Bethany Wiggin, director of the Penn Program in the Environmental Humanities (PPEH), said the idea emerged from conversations recalling how government data became less accessible during the George W. Bush administration. Wiggin said a scan of agency websites showed that some data sets were archived in multiple locations, while others were more vulnerable.
Those concerns prompted PPEH and Penn Libraries to launch DataRefuge, which approaches the problem like a libraries project, placing "multiple copies [of data] in multiple places," Wiggin said.
"The main goal is to make sure climate change research doesn't slow down."
A recent move by the Wisconsin Department of Natural Resources to remove references to climate change from its website adds urgency to scientists' concerns. In December, researchers and software engineers held a "guerrilla archiving event" in Toronto that focused on preserving Environmental Protection Agency data, and the leader of that effort attended Data Rescue Philly to offer advice.

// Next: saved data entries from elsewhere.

/-! `State.setCore` -/

@[simp] theorem State.setCore_front (s : State) (d p : Nat) (c : CoreSt) : (s.setCore d p c).cpu.front = s.cpu.front := rfl
@[simp] theorem State.setCore_back (s : State) (d p : Nat) (c : CoreSt) : (s.setCore d p c).cpu.back = s.cpu.back := rfl
@[simp] theorem State.setCore_id (s : State) (d p : Nat) (c : CoreSt) : (s.setCore d p c).cpu.id = s.cpu.id := rfl
@[simp] theorem State.setCore_status (s : State) (d p : Nat) (c : CoreSt) : (s.setCore d p c).cpu.status = s.cpu.status := rfl
@[simp] theorem State.setCore_wait (s : State) (d p : Nat) (c : CoreSt) : (s.setCore d p c).cpu.wait = s.cpu.wait := rfl
@[simp] theorem State.setCore_inflight (s : State) (d p : Nat) (c : CoreSt) : (s.setCore d p c).cpu.inflight = s.cpu.inflight := rfl
@[simp] theorem State.setCore_nextId (s : State) (d p : Nat) (c : CoreSt) : (s.setCore d p c).cpu.nextId = s.cpu.nextId := rfl
@[simp] theorem State.setCore_digest (s : State) (d p : Nat) (c : CoreSt) : (s.setCore d p c).cpu.digest = s.cpu.digest := rfl
@[simp] theorem State.setCore_trapped (s : State) (d p : Nat) (c : CoreSt) : (s.setCore d p c).cpu.trapped = s.cpu.trapped := rfl
@[simp] theorem State.setCore_lanes (s : State) (d p : Nat) (c : CoreSt) : (s.setCore d p c).cpu.lanes = s.cpu.lanes := rfl
@[simp] theorem State.setCore_due (s : State) (d p : Nat) (c : CoreSt) : (s.setCore d p c).cpu.due = s.cpu.due := rfl
@[simp] theorem State.setCore_stall (s : State) (d p : Nat) (c : CoreSt) : (s.setCore d p c).cpu.stall = s.cpu.stall := rfl
@[simp] theorem State.setCore_owed (s : State) (d p : Nat) (c : CoreSt) : (s.setCore d p c).cpu.owed = s.cpu.owed := rfl
@[simp] theorem State.setCore_asked (s : State) (d p : Nat) (c : CoreSt) : (s.setCore d p c).cpu.asked = s.cpu.asked := rfl
@[simp] theorem State.setCore_halting (s : State) (d p : Nat) (c : CoreSt) : (s.setCore d p c).cpu.halting = s.cpu.halting := rfl
@[simp] theorem State.setCore_groups (s : State) (d p : Nat) (c : CoreSt) : (s.setCore d p c).cpu.groups = s.cpu.groups := rfl
@[simp] theorem State.setCore_resumed (s : State) (d p : Nat) (c : CoreSt) : (s.setCore d p c).cpu.resumed = s.cpu.resumed := rfl
@[simp] theorem State.setCore_skips (s : State) (d p : Nat) (c : CoreSt) : (s.setCore d p c).cpu.skips = s.cpu.skips := rfl
@[simp] theorem State.setCore_others (s : State) (d p : Nat) (c : CoreSt) : (s.setCore d p c).others = s.others := rfl
@[simp] theorem State.setCore_mem (s : State) (d p : Nat) (c : CoreSt) : (s.setCore d p c).mem = s.mem := rfl
@[simp] theorem State.setCore_pkg (s : State) (d p : Nat) (c : CoreSt) : (s.setCore d p c).pkg = { s.pkg with cores := minsert s.pkg.cores (128 * d + p) c } := rfl
@[simp] theorem State.setCore_agenda (s : State) (d p : Nat) (c : CoreSt) : (s.setCore d p c).agenda = s.agenda := rfl
@[simp] theorem State.setCore_tick (s : State) (d p : Nat) (c : CoreSt) : (s.setCore d p c).tick = s.tick := rfl

/-! `State.setLog` -/

@[simp] theorem State.setLog_front (s : State) (p : Nat) (x : Part) : (s.setLog p x).cpu.front = s.cpu.front := rfl
@[simp] theorem State.setLog_back (s : State) (p : Nat) (x : Part) : (s.setLog p x).cpu.back = s.cpu.back := rfl
@[simp] theorem State.setLog_id (s : State) (p : Nat) (x : Part) : (s.setLog p x).cpu.id = s.cpu.id := rfl
@[simp] theorem State.setLog_status (s : State) (p : Nat) (x : Part) : (s.setLog p x).cpu.status = s.cpu.status := rfl
@[simp] theorem State.setLog_wait (s : State) (p : Nat) (x : Part) : (s.setLog p x).cpu.wait = s.cpu.wait := rfl
@[simp] theorem State.setLog_inflight (s : State) (p : Nat) (x : Part) : (s.setLog p x).cpu.inflight = s.cpu.inflight := rfl
@[simp] theorem State.setLog_nextId (s : State) (p : Nat) (x : Part) : (s.setLog p x).cpu.nextId = s.cpu.nextId := rfl
@[simp] theorem State.setLog_digest (s : State) (p : Nat) (x : Part) : (s.setLog p x).cpu.digest = s.cpu.digest := rfl
@[simp] theorem State.setLog_trapped (s : State) (p : Nat) (x : Part) : (s.setLog p x).cpu.trapped = s.cpu.trapped := rfl
@[simp] theorem State.setLog_lanes (s : State) (p : Nat) (x : Part) : (s.setLog p x).cpu.lanes = s.cpu.lanes := rfl
@[simp] theorem State.setLog_due (s : State) (p : Nat) (x : Part) : (s.setLog p x).cpu.due = s.cpu.due := rfl
@[simp] theorem State.setLog_stall (s : State) (p : Nat) (x : Part) : (s.setLog p x).cpu.stall = s.cpu.stall := rfl
@[simp] theorem State.setLog_owed (s : State) (p : Nat) (x : Part) : (s.setLog p x).cpu.owed = s.cpu.owed := rfl
@[simp] theorem State.setLog_asked (s : State) (p : Nat) (x : Part) : (s.setLog p x).cpu.asked = s.cpu.asked := rfl
@[simp] theorem State.setLog_halting (s : State) (p : Nat) (x : Part) : (s.setLog p x).cpu.halting = s.cpu.halting := rfl
@[simp] theorem State.setLog_groups (s : State) (p : Nat) (x : Part) : (s.setLog p x).cpu.groups = s.cpu.groups := rfl
@[simp] theorem State.setLog_resumed (s : State) (p : Nat) (x : Part) : (s.setLog p x).cpu.resumed = s.cpu.resumed := rfl
@[simp] theorem State.setLog_skips (s : State) (p : Nat) (x : Part) : (s.setLog p x).cpu.skips = s.cpu.skips := rfl
@[simp] theorem State.setLog_others (s : State) (p : Nat) (x : Part) : (s.setLog p x).others = s.others := rfl
@[simp] theorem State.setLog_mem (s : State) (p : Nat) (x : Part) : (s.setLog p x).mem = s.mem := rfl
@[simp] theorem State.setLog_pkg (s : State) (p : Nat) (x : Part) : (s.setLog p x).pkg = { s.pkg with parts := vput s.pkg.parts p x } := rfl
@[simp] theorem State.setLog_agenda (s : State) (p : Nat) (x : Part) : (s.setLog p x).agenda = s.agenda := rfl
@[simp] theorem State.setLog_tick (s : State) (p : Nat) (x : Part) : (s.setLog p x).tick = s.tick := rfl

/-! `State.setChan` -/

@[simp] theorem State.setChan_front (s : State) (c : Nat) (x : Chan) : (s.setChan c x).cpu.front = s.cpu.front := rfl
@[simp] theorem State.setChan_back (s : State) (c : Nat) (x : Chan) : (s.setChan c x).cpu.back = { s.cpu.back with chans := vput s.cpu.back.chans c x } := rfl
@[simp] theorem State.setChan_id (s : State) (c : Nat) (x : Chan) : (s.setChan c x).cpu.id = s.cpu.id := rfl
@[simp] theorem State.setChan_status (s : State) (c : Nat) (x : Chan) : (s.setChan c x).cpu.status = s.cpu.status := rfl
@[simp] theorem State.setChan_wait (s : State) (c : Nat) (x : Chan) : (s.setChan c x).cpu.wait = s.cpu.wait := rfl
@[simp] theorem State.setChan_inflight (s : State) (c : Nat) (x : Chan) : (s.setChan c x).cpu.inflight = s.cpu.inflight := rfl
@[simp] theorem State.setChan_nextId (s : State) (c : Nat) (x : Chan) : (s.setChan c x).cpu.nextId = s.cpu.nextId := rfl
@[simp] theorem State.setChan_digest (s : State) (c : Nat) (x : Chan) : (s.setChan c x).cpu.digest = s.cpu.digest := rfl
@[simp] theorem State.setChan_trapped (s : State) (c : Nat) (x : Chan) : (s.setChan c x).cpu.trapped = s.cpu.trapped := rfl
@[simp] theorem State.setChan_lanes (s : State) (c : Nat) (x : Chan) : (s.setChan c x).cpu.lanes = s.cpu.lanes := rfl
@[simp] theorem State.setChan_due (s : State) (c : Nat) (x : Chan) : (s.setChan c x).cpu.due = s.cpu.due := rfl
@[simp] theorem State.setChan_stall (s : State) (c : Nat) (x : Chan) : (s.setChan c x).cpu.stall = s.cpu.stall := rfl
@[simp] theorem State.setChan_owed (s : State) (c : Nat) (x : Chan) : (s.setChan c x).cpu.owed = s.cpu.owed := rfl
@[simp] theorem State.setChan_asked (s : State) (c : Nat) (x : Chan) : (s.setChan c x).cpu.asked = s.cpu.asked := rfl
@[simp] theorem State.setChan_halting (s : State) (c : Nat) (x : Chan) : (s.setChan c x).cpu.halting = s.cpu.halting := rfl
@[simp] theorem State.setChan_groups (s : State) (c : Nat) (x : Chan) : (s.setChan c x).cpu.groups = s.cpu.groups := rfl
@[simp] theorem State.setChan_resumed (s : State) (c : Nat) (x : Chan) : (s.setChan c x).cpu.resumed = s.cpu.resumed := rfl
@[simp] theorem State.setChan_skips (s : State) (c : Nat) (x : Chan) : (s.setChan c x).cpu.skips = s.cpu.skips := rfl
@[simp] theorem State.setChan_others (s : State) (c : Nat) (x : Chan) : (s.setChan c x).others = s.others := rfl
@[simp] theorem State.setChan_mem (s : State) (c : Nat) (x : Chan) : (s.setChan c x).mem = s.mem := rfl
@[simp] theorem State.setChan_pkg (s : State) (c : Nat) (x : Chan) : (s.setChan c x).pkg = s.pkg := rfl
@[simp] theorem State.setChan_agenda (s : State) (c : Nat) (x : Chan) : (s.setChan c x).agenda = s.agenda := rfl
@[simp] theorem State.setChan_tick (s : State) (c : Nat) (x : Chan) : (s.setChan c x).tick = s.tick := rfl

DataRefuge events took place this week in Chicago and Indianapolis. The project is open to anyone who wants to attend.
The Penn project was in collaboration with the Environmental Data and Governance Initiative (EDGI), an international group of university researchers and nonprofits that formed after Donald Trump's victory to coordinate data rescue efforts. The amount of climate-related information stored on federal websites is overwhelming, and includes vital satellite imagery, sea-ice records, pollution inventories and decades of scientific studies. Wiggin said it's impossible to save everything, and the goal is to prioritize the data most at risk of removal.
InsideClimate News spoke to Wiggin about the motivations, challenges and hopes for the project.

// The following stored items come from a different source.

-- ==== Sys2Proof/Laws/PerInstr.lean ====
section
/-! SUPPORT. Statements made instruction by instruction, one lemma for each constructor. -/

namespace Sys2Proof.Laws

open Sys2Proof Sys2Proof.Machine

/-- A word of `n` bytes whose low bits announce `n` bytes (R35). -/
def Announces (w n : Nat) : Prop := w < 2 ^ (8 * n) ∧ lengthOf w = n

theorem encR_announces {m f d a b : Nat} (hm : m < 32) (hf : f < 1024) (hd : d < 32) (ha : a < 32) (hb : b < 32) :
    Announces (encR m f d a b) 4 := by
  have h : encR m f d a b % 4 = 2 := by unfold encR; omega
  exact ⟨by unfold encR; omega, by unfold lengthOf; simp [h]⟩

theorem encI_announces {m f d a v : Nat} (hm : m < 32) (hf : f < 8) (hd : d < 32) (ha : a < 32) (hv : v < 4096) :
    Announces (encI m f d a v) 4 := by
  have h : encI m f d a v % 4 = 2 := by unfold encI; omega
  exact ⟨by unfold encI; omega, by unfold lengthOf; simp [h]⟩

theorem encS_announces {m f a b v : Nat} (hm : m < 32) (hf : f < 8) (ha : a < 32) (hb : b < 32) (hv : v < 4096) :
    Announces (encS m f a b v) 4 := by
  have h : encS m f a b v % 4 = 2 := by unfold encS; omega
  exact ⟨by unfold encS; omega, by unfold lengthOf; simp [h]⟩

theorem encU_announces {m d v : Nat} (hm : m < 32) (hd : d < 32) (hv : v < 1048576) : Announces (encU m d v) 4 := by
  have h : encU m d v % 4 = 2 := by unfold encU; omega
  exact ⟨by unfold encU; omega, by unfold lengthOf; simp [h]⟩

theorem toNat_lt_two (b : Bool) : b.toNat < 2 := by cases b <;> decide

theorem encV_announces {m f : Nat} (o : VOps) (hm : m < 32) (hf : f < 8) : Announces (encV m f o) 4 := by
  obtain ⟨d, a, b, p, x, y, z⟩ := o
  have h1 := d.isLt
  have h2 := a.isLt
  have h3 := b.isLt
  have h4 := p.isLt
  have h5 := z.isLt
  have h6 := toNat_lt_two x
  have h7 := toNat_lt_two y
  have h : encV m f ⟨d, a, b, p, x, y, z⟩ % 4 = 2 := by unfold encV; dsimp only; omega
  exact ⟨by unfold encV; dsimp only; omega, by unfold lengthOf; simp [h]⟩

theorem encVM_announces {m f : Nat} (o : VMOps) (hm : m < 32) (hf : f < 8) : Announces (encVM m f o) 4 := by
  obtain ⟨v, b, a, u, q⟩ := o
  have h1 := v.isLt
  have h2 := b.isLt
  have h3 := a.isLt
  have h4 := u.isLt
  have h5 := q.isLt
  have h : encVM m f ⟨v, b, a, u, q⟩ % 4 = 2 := by unfold encVM; dsimp only; omega
  exact ⟨by unfold encVM; dsimp only; omega, by unfold lengthOf; simp [h]⟩

theorem encAmo_announces {f : Nat} (o : AmoOps) (hf : f < 16) :
    Announces (encR 0x0A (f + encAmo o) o.d.val o.a.val o.b.val) 4 := by
  have h1 := o.scope.isLt
  have h2 := toNat_lt_two o.rl
  have h3 := toNat_lt_two o.aq
  have h4 := toNat_lt_two o.dbl
  exact encR_announces (by omega) (by unfold encAmo; omega) o.d.isLt o.a.isLt o.b.isLt

theorem encL_announces {k f a b c d w : Nat} (hk : k < 32) (hf : f < 32) (ha : a < 32) (hb : b < 32) (hc : c < 32) (hd : d < 32)
    (hw : w < 4294967296) : Announces (encL k f a b c d w) 8 := by
  have h : encL k f a b c d w % 4 = 3 := by unfold encL; omega
  exact ⟨by unfold encL; omega, by unfold lengthOf; simp [h]⟩

theorem encH_announces {q f body : Nat} (hq : q < 2) (hf : f < 8) (hb : body < 8192) (h4 : body % 4 = 0) :
    Announces (encH q f body) 2 := by
  have h : encH q f body % 4 = q := by unfold encH; omega
  refine ⟨by unfold encH; omega, ?_⟩
  unfold lengthOf
  rw [h]
  interval_cases q <;> rfl

namespace WordLength

/-- The word that encodes the instruction has as many bytes as the instruction, and its low bits announce them (R35). An event
has no word. -/
def Statement (i : Instr) : Prop := i.isEvent = false → Announces (encode i) i.len

theorem ldb (d : Reg) (a : Reg) (imm : BitVec 12) : Statement (.ldb d a imm) := fun _ => by
  have h_d := d.isLt
  have h_a := a.isLt
  have h_imm := imm.isLt
  exact encI_announces (by omega) (by omega) (by omega) (by omega) (by omega)

theorem ldh (d : Reg) (a : Reg) (imm : BitVec 12) : Statement (.ldh d a imm) := fun _ => by
  have h_d := d.isLt
  have h_a := a.isLt
  have h_imm := imm.isLt
  exact encI_announces (by omega) (by omega) (by omega) (by omega) (by omega)

theorem ldw (d : Reg) (a : Reg) (imm : BitVec 12) : Statement (.ldw d a imm) := fun _ => by
  have h_d := d.isLt
  have h_a := a.isLt
  have h_imm := imm.isLt
  exact encI_announces (by omega) (by omega) (by omega) (by omega) (by omega)

theorem ldd (d : Reg) (a : Reg) (imm : BitVec 12) : Statement (.ldd d a imm) := fun _ => by
  have h_d := d.isLt
  have h_a := a.isLt
  have h_imm := imm.isLt
  exact encI_announces (by omega) (by omega) (by omega) (by omega) (by omega)

theorem ldbu (d : Reg) (a : Reg) (imm : BitVec 12) : Statement (.ldbu d a imm) := fun _ => by
  have h_d := d.isLt
  have h_a := a.isLt
  have h_imm := imm.isLt
  exact encI_announces (by omega) (by omega) (by omega) (by omega) (by omega)

theorem ldhu (d : Reg) (a : Reg) (imm : BitVec 12) : Statement (.ldhu d a imm) := fun _ => by
  have h_d := d.isLt
  have h_a := a.isLt
  have h_imm := imm.isLt
  exact encI_announces (by omega) (by omega) (by omega) (by omega) (by omega)

theorem ldwu (d : Reg) (a : Reg) (imm : BitVec 12) : Statement (.ldwu d a imm) := fun _ => by
  have h_d := d.isLt
  have h_a := a.isLt
  have h_imm := imm.isLt
  exact encI_announces (by omega) (by omega) (by omega) (by omega) (by omega)

theorem stb (b : Reg) (a : Reg) (imm : BitVec 12) : Statement (.stb b a imm) := fun _ => by
  have h_b := b.isLt
  have h_a := a.isLt
  have h_imm := imm.isLt
  exact encS_announces (by omega) (by omega) (by omega) (by omega) (by omega)

theorem sth (b : Reg) (a : Reg) (imm : BitVec 12) : Statement (.sth b a imm) := fun _ => by
  have h_b := b.isLt
  have h_a := a.isLt
  have h_imm := imm.isLt
  exact encS_announces (by omega) (by omega) (by omega) (by omega) (by omega)

theorem stw (b : Reg) (a : Reg) (imm : BitVec 12) : Statement (.stw b a imm) := fun _ => by
  have h_b := b.isLt
  have h_a := a.isLt
  have h_imm := imm.isLt
  exact encS_announces (by omega) (by omega) (by omega) (by omega) (by omega)

theorem std (b : Reg) (a : Reg) (imm : BitVec 12) : Statement (.std b a imm) := fun _ => by
  have h_b := b.isLt
  have h_a := a.isLt
  have h_imm := imm.isLt
  exact encS_announces (by omega) (by omega) (by omega) (by omega) (by omega)

theorem amoswp (o : AmoOps) : Statement (.amoswp o) := fun _ => encAmo_announces _ (by decide)

theorem amoadd (o : AmoOps) : Statement (.amoadd o) := fun _ => encAmo_announces _ (by decide)

theorem amoand (o : AmoOps) : Statement (.amoand o) := fun _ => encAmo_announces _ (by decide)

theorem amoor (o : AmoOps) : Statement (.amoor o) := fun _ => encAmo_announces _ (by decide)

theorem amoxor (o : AmoOps) : Statement (.amoxor o) := fun _ => encAmo_announces _ (by decide)

theorem amomin (o : AmoOps) : Statement (.amomin o) := fun _ => encAmo_announces _ (by decide)

theorem amomax (o : AmoOps) : Statement (.amomax o) := fun _ => encAmo_announces _ (by decide)

theorem amominu (o : AmoOps) : Statement (.amominu o) := fun _ => encAmo_announces _ (by decide)

theorem amomaxu (o : AmoOps) : Statement (.amomaxu o) := fun _ => encAmo_announces _ (by decide)

theorem amocas (o : AmoOps) : Statement (.amocas o) := fun _ => encAmo_announces _ (by decide)

theorem lda (o : AmoOps) : Statement (.lda o) := fun _ => encAmo_announces _ (by decide)

theorem stl (o : AmoOps) : Statement (.stl o) := fun _ => encAmo_announces _ (by decide)

theorem ecall : Statement .ecall := fun _ => by
  exact encR_announces (by omega) (by omega) (by omega) (by omega) (by omega)

theorem ebreak : Statement .ebreak := fun _ => by
  exact encR_announces (by omega) (by omega) (by omega) (by omega) (by omega)

theorem eret : Statement .eret := fun _ => by
  exact encR_announces (by omega) (by omega) (by omega) (by omega) (by omega)

theorem srd (d : Reg) (num : BitVec 11) : Statement (.srd d num) := fun _ => by
  have h_d := d.isLt
  have h_num := num.isLt
  exact encR_announces (by omega) (by omega) (by omega) (by omega) (by omega)

theorem swr (d : Reg) (a : Reg) (num : BitVec 11) : Statement (.swr d a num) := fun _ => by
  have h_d := d.isLt
  have h_a := a.isLt
  have h_num := num.isLt
  exact encR_announces (by omega) (by omega) (by omega) (by omega) (by omega)

theorem srset (d : Reg) (a : Reg) (num : BitVec 11) : Statement (.srset d a num) := fun _ => by
  have h_d := d.isLt
  have h_a := a.isLt
  have h_num := num.isLt
  exact encR_announces (by omega) (by omega) (by omega) (by omega) (by omega)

This interview has been edited for length and clarity.
InsideClimate News: What's the goal of the project?
Wiggin: It's our position that we don't have any time to lose. Canadian scientists describe their experience under the Harper administration which restricted government research and communication on climate change] as 'the great slow-down' or 'the lost decade.'
ICN: How did this get started?
Wiggin: We started swapping stories that we had been hearing from faculty and from other policy people who were emailing one another to say: remember what happened under [President Bush] when the data sets that planners used for climate city resilience were suddenly subject to FOIA [Freedom of Information Act] requests instead of being able to be easily downloaded? Make sure you download that stuff now so you have it.
These kinds of anecdotal conversations started us on a research path looking at what had happened in Canada when Stephen Harper was the prime minister—someone who doesn't believe in climate change. With an incoming administration which is also not fact-based, we started worrying about ways in which federal and climate data might be made harder to access.
We immediately reached out to [Penn librarians] and started looking at in how many locations are these data sets actually archived. Some are really robust. Others wouldn't be that hard to get at.
ICN: Who else have you worked with?
Wiggin: The End of Term Harvest worked on the presidential transition in 2008 and 2012. They have precise numbers about the volume of data that they put into the internet archive that was lost under those presidential transitions. I called Mark Phillips, the director, really early on, and he said we need some help.
We were starting to develop things in December, and we started noticing that meteorologist and journalist Eric Holthaus was also worried on Twitter. We called him. He and Drew Volpe [a coder and entrepreneur] quickly put up a spreadsheet and they tweeted out this sheet. The spreadsheet asked for researchers to nominate data sets that they wanted saved. And it went kind of nuts.
We decided pretty rapidly that we can help manage this. We have the resources. We have the infrastructure. We have the partners we need. We can do it and we had no sooner officially made that decision that the story broke in the Washington Post [about scientists frantically copying data].
And then it's just really grown and grown. People got me in touch with people in Toronto and then this research consortium EDGI has come on. Other people whom I know at Indiana University and University of Oregon and UCLA have reached out to me.
ICN: How are you deciding what data to save?
Wiggin: We've been trying to identify data sets based on value to the research community and also identifying vulnerability profiles for different data sets, like how many different other backups are there. If there are lots of backups, they are of course not as vulnerable.
We developed a survey about value and vulnerability that we circulated pretty broadly. In fact, it's still circulating. There's been [research] nominated from the Department of Commerce, Agriculture, Forestry, Fish and Wildlife...lots and lots of places.
ICN: Will it be possible to download all the data is accessed as vulnerable? How long will it take?
Wiggin: We've been talking with some climate scientists who are downloading stuff themselves and they've allocated four weeks for constant downloading of one data set. This is a long process. This isn't going to be accomplished at a hackathon.